Start of Block

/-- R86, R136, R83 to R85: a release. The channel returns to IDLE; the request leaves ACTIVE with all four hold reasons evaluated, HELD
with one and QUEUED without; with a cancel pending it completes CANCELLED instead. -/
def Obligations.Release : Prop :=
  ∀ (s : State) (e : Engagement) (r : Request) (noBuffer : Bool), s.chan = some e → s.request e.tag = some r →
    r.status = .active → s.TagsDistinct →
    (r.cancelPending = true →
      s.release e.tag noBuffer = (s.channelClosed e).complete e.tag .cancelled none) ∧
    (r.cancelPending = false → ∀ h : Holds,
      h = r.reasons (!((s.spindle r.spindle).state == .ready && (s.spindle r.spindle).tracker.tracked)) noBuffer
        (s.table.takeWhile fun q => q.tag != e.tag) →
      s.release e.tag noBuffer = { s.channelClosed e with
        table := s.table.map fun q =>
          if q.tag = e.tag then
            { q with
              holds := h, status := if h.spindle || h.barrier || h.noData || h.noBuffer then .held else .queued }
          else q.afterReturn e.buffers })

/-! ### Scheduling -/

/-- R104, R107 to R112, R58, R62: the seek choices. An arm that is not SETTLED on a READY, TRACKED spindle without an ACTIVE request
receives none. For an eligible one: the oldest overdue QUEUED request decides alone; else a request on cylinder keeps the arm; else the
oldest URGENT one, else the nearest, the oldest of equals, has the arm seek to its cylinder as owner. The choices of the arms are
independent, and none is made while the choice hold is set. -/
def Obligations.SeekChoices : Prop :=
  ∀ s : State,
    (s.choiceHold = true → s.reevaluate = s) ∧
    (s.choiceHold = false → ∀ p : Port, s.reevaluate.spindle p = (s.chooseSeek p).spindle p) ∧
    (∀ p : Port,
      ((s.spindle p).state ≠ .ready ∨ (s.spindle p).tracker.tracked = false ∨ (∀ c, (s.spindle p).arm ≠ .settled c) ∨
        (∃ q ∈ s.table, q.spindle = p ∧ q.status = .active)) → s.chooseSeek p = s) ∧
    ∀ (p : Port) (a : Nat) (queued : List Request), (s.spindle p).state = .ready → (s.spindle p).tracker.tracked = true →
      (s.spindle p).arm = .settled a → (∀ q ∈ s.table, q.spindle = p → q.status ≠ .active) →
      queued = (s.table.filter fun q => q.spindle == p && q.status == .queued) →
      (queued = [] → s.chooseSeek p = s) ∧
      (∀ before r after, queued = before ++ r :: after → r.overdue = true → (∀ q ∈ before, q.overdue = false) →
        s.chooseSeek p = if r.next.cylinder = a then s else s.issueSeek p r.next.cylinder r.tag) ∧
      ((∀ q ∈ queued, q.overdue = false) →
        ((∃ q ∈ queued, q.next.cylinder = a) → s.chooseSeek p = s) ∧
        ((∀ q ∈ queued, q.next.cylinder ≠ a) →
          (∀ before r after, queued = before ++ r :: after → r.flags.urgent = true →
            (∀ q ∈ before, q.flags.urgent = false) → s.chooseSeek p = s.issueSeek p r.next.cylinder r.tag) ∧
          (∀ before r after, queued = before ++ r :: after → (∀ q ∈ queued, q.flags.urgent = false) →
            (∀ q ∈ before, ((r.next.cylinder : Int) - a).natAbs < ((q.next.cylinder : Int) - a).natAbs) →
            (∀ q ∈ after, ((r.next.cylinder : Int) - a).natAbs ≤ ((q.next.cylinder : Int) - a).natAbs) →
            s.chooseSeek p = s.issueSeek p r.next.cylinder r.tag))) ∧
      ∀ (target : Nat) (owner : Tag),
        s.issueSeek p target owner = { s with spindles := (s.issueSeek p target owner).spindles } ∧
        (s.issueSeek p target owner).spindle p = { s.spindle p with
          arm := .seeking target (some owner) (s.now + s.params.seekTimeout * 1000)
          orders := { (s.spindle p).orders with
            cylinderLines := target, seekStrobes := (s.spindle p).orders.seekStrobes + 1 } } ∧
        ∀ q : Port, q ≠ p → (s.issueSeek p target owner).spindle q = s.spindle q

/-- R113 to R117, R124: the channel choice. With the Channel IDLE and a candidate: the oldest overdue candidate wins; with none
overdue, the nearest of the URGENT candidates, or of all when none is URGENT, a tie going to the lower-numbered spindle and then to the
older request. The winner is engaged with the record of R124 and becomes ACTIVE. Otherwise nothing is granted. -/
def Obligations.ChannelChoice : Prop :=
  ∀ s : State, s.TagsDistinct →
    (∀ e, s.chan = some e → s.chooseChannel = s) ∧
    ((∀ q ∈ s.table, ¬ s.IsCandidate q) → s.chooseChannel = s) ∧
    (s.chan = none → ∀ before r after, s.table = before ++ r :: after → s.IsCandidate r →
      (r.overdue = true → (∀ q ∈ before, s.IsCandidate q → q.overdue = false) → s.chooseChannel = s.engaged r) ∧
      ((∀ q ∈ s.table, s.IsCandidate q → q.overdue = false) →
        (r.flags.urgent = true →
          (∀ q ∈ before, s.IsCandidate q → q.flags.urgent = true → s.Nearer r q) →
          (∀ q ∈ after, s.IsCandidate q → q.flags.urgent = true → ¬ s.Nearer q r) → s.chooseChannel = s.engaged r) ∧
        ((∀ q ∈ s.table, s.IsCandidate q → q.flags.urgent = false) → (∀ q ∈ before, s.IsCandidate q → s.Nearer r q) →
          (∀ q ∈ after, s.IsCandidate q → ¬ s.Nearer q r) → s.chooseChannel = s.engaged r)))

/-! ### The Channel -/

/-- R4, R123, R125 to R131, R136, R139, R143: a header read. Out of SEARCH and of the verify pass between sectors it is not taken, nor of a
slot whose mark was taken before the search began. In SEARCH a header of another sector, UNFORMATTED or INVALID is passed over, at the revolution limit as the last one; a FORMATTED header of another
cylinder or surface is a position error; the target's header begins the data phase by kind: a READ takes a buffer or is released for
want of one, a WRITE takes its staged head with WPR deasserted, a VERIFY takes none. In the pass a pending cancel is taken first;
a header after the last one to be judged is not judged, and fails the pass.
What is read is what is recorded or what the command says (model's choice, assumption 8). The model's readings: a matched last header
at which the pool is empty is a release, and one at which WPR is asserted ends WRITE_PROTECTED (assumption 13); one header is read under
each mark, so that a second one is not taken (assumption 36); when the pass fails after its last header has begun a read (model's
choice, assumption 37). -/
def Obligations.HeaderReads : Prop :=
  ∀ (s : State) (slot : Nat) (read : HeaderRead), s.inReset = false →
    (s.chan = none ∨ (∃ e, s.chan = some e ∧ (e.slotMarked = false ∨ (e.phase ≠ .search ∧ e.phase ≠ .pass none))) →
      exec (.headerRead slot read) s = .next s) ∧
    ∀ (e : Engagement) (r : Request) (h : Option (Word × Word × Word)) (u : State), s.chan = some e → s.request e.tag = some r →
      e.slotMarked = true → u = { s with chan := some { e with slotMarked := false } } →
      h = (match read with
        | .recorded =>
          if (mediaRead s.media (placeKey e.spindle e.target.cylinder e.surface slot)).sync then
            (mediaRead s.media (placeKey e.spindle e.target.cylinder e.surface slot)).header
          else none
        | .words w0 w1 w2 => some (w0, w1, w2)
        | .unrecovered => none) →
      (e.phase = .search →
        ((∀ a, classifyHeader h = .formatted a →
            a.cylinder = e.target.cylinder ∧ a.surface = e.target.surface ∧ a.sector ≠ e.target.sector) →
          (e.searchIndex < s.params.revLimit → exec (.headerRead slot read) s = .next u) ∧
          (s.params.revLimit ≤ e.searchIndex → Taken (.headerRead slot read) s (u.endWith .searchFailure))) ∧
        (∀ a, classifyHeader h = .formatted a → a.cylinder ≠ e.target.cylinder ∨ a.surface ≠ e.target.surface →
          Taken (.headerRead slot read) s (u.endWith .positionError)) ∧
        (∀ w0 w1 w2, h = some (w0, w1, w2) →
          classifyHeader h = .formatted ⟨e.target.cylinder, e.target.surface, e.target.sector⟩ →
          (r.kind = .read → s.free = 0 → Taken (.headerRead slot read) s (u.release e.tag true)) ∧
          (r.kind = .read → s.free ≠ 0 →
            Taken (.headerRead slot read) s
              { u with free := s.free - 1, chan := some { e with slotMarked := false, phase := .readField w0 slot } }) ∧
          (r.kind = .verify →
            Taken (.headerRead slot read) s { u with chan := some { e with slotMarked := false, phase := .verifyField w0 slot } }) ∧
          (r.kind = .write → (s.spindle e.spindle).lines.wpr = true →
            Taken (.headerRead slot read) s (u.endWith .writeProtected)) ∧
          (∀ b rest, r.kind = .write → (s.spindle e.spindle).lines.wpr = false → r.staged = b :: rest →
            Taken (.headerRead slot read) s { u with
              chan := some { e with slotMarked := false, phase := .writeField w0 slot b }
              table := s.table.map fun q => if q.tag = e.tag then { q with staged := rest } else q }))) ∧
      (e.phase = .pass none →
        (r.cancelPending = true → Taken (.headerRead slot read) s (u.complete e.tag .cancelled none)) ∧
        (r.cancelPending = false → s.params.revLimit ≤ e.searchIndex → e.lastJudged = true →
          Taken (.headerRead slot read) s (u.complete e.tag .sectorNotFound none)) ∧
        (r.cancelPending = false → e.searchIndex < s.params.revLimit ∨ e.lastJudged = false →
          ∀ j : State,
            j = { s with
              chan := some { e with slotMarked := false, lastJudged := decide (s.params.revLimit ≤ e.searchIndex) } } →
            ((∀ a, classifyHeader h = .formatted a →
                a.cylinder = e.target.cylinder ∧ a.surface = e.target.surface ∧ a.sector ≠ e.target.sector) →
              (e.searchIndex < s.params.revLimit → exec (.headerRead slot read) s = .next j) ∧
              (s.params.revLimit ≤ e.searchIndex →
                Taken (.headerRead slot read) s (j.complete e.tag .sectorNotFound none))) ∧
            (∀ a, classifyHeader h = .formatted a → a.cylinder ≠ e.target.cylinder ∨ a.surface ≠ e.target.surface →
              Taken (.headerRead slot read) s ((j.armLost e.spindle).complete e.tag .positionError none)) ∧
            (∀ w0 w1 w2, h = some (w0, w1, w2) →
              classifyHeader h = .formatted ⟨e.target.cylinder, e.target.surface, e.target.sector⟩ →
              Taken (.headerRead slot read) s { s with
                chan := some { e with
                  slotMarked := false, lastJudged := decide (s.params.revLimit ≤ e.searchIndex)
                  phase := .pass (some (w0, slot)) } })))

End of Block
Start of Block

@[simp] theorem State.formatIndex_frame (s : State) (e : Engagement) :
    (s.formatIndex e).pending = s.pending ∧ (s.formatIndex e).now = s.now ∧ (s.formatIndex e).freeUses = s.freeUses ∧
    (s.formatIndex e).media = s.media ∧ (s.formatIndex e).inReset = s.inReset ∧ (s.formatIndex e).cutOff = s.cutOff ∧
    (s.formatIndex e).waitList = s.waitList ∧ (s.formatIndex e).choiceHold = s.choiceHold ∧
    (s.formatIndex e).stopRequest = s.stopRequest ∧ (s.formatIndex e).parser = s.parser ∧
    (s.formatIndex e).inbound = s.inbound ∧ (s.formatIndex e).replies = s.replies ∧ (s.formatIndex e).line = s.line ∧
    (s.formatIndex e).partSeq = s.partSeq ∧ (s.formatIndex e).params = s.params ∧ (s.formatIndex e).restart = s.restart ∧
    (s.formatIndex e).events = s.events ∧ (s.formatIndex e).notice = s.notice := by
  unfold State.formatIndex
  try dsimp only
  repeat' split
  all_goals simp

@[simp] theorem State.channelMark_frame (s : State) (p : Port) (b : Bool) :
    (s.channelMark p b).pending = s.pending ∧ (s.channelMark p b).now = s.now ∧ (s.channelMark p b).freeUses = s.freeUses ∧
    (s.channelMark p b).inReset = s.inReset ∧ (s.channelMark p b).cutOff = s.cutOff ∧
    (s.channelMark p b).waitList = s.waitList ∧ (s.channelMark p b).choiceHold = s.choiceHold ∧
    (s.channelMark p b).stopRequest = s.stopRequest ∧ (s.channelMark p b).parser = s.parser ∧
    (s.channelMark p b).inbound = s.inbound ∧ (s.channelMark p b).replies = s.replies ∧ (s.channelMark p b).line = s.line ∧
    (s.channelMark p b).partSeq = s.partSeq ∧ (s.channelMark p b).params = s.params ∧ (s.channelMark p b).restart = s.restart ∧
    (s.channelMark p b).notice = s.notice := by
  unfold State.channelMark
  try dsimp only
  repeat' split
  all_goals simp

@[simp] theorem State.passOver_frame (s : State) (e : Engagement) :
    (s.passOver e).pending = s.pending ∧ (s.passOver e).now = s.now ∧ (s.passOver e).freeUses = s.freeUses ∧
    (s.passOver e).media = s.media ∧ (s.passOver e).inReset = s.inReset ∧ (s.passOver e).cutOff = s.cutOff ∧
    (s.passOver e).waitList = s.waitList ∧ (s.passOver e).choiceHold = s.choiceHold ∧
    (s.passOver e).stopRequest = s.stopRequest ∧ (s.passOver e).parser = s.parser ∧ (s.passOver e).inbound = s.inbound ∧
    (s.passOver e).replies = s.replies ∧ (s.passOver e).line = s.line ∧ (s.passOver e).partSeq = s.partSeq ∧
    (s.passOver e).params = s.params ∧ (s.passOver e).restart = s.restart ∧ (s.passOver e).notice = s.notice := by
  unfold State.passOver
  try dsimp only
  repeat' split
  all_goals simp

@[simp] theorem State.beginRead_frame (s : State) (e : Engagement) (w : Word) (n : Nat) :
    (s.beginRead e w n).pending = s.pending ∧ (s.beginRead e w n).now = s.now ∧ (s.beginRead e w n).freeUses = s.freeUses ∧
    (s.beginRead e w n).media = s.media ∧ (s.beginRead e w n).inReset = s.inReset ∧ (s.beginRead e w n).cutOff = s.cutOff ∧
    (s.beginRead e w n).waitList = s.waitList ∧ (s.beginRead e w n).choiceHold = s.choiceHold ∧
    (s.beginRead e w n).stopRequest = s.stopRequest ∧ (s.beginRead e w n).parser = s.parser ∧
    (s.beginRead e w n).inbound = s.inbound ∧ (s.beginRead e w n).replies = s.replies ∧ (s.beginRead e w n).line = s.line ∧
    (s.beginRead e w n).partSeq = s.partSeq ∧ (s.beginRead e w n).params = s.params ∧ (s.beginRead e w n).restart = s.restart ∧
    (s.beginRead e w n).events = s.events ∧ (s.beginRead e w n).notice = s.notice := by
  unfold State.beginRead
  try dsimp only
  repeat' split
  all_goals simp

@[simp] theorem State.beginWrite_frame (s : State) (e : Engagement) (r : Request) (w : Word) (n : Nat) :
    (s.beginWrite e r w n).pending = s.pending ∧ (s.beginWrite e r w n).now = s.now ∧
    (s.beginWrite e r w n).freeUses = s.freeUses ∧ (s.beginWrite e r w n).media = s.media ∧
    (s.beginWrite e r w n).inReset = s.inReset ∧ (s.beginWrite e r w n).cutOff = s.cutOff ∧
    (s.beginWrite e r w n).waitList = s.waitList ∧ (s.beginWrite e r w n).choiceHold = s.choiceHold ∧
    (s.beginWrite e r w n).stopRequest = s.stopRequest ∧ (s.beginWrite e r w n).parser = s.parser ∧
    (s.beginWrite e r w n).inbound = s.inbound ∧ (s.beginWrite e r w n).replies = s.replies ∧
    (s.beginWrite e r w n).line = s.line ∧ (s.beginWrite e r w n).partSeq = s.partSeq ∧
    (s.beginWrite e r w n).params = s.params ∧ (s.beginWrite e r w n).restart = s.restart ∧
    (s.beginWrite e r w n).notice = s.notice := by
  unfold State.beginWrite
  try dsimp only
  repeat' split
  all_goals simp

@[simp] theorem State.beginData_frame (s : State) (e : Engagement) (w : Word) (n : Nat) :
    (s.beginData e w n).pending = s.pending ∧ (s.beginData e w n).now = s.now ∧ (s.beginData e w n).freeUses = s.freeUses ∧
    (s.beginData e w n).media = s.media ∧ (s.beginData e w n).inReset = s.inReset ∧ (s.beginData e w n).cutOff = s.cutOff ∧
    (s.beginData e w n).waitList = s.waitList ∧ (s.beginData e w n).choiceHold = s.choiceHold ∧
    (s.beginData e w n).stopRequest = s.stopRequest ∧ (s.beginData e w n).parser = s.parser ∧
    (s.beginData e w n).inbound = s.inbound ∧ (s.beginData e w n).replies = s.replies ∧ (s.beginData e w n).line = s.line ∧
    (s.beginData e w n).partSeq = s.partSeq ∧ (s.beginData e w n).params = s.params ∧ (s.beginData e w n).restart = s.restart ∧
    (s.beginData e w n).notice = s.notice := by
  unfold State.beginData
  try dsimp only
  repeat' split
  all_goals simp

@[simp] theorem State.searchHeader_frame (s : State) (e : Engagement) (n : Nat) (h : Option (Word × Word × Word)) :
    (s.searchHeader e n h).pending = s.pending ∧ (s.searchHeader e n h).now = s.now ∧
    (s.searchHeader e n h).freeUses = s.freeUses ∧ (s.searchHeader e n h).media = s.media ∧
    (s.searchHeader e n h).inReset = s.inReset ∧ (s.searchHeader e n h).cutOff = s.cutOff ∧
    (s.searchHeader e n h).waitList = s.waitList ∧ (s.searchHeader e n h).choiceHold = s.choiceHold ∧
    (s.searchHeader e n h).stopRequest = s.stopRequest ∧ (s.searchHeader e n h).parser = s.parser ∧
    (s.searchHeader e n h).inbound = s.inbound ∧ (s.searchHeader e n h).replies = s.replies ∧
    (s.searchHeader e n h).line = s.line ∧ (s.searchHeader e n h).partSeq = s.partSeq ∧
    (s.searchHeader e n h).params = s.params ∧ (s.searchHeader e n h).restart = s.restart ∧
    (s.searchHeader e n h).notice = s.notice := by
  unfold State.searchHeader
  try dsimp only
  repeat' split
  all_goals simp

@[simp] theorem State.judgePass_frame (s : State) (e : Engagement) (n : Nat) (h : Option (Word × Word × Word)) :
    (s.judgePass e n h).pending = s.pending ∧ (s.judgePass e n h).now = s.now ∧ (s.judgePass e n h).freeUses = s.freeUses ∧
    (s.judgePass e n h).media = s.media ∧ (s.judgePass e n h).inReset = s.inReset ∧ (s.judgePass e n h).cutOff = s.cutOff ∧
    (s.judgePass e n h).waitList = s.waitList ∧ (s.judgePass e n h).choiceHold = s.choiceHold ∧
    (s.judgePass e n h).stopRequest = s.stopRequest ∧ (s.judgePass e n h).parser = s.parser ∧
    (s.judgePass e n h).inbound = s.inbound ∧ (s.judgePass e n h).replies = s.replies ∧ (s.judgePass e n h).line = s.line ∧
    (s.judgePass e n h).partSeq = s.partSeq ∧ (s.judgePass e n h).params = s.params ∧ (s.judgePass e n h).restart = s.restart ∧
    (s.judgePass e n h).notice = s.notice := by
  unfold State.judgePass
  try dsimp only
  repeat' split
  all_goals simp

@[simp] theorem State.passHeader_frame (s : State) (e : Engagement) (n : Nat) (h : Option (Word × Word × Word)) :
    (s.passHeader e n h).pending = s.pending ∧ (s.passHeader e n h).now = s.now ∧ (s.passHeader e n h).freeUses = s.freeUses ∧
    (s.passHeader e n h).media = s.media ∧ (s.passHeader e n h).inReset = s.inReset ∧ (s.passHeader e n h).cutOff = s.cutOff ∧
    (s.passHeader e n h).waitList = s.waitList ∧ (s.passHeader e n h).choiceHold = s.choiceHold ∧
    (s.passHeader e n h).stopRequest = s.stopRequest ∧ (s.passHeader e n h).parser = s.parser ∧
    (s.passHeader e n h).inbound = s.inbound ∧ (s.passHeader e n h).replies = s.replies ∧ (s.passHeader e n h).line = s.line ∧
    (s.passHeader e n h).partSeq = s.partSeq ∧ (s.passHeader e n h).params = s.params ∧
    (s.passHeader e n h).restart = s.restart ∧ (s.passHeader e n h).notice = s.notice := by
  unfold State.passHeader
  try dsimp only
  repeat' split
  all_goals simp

End of Block

# Exercise objective:
Everything above from the line containing "(s.formatIndex e).media = s.media" down to the line containing "(s.formatIndex e).partSeq = s.partSeq" should be copied exactly, both end lines included, and nothing else.

# Written response:
    (s.formatIndex e).media = s.media ∧ (s.formatIndex e).inReset = s.inReset ∧ (s.formatIndex e).cutOff = s.cutOff ∧
    (s.formatIndex e).waitList = s.waitList ∧ (s.formatIndex e).choiceHold = s.choiceHold ∧
    (s.formatIndex e).stopRequest = s.stopRequest ∧ (s.formatIndex e).parser = s.parser ∧
    (s.formatIndex e).inbound = s.inbound ∧ (s.formatIndex e).replies = s.replies ∧ (s.formatIndex e).line = s.line ∧
    (s.formatIndex e).partSeq = s.partSeq ∧ (s.formatIndex e).params = s.params ∧ (s.formatIndex e).restart = s.restart ∧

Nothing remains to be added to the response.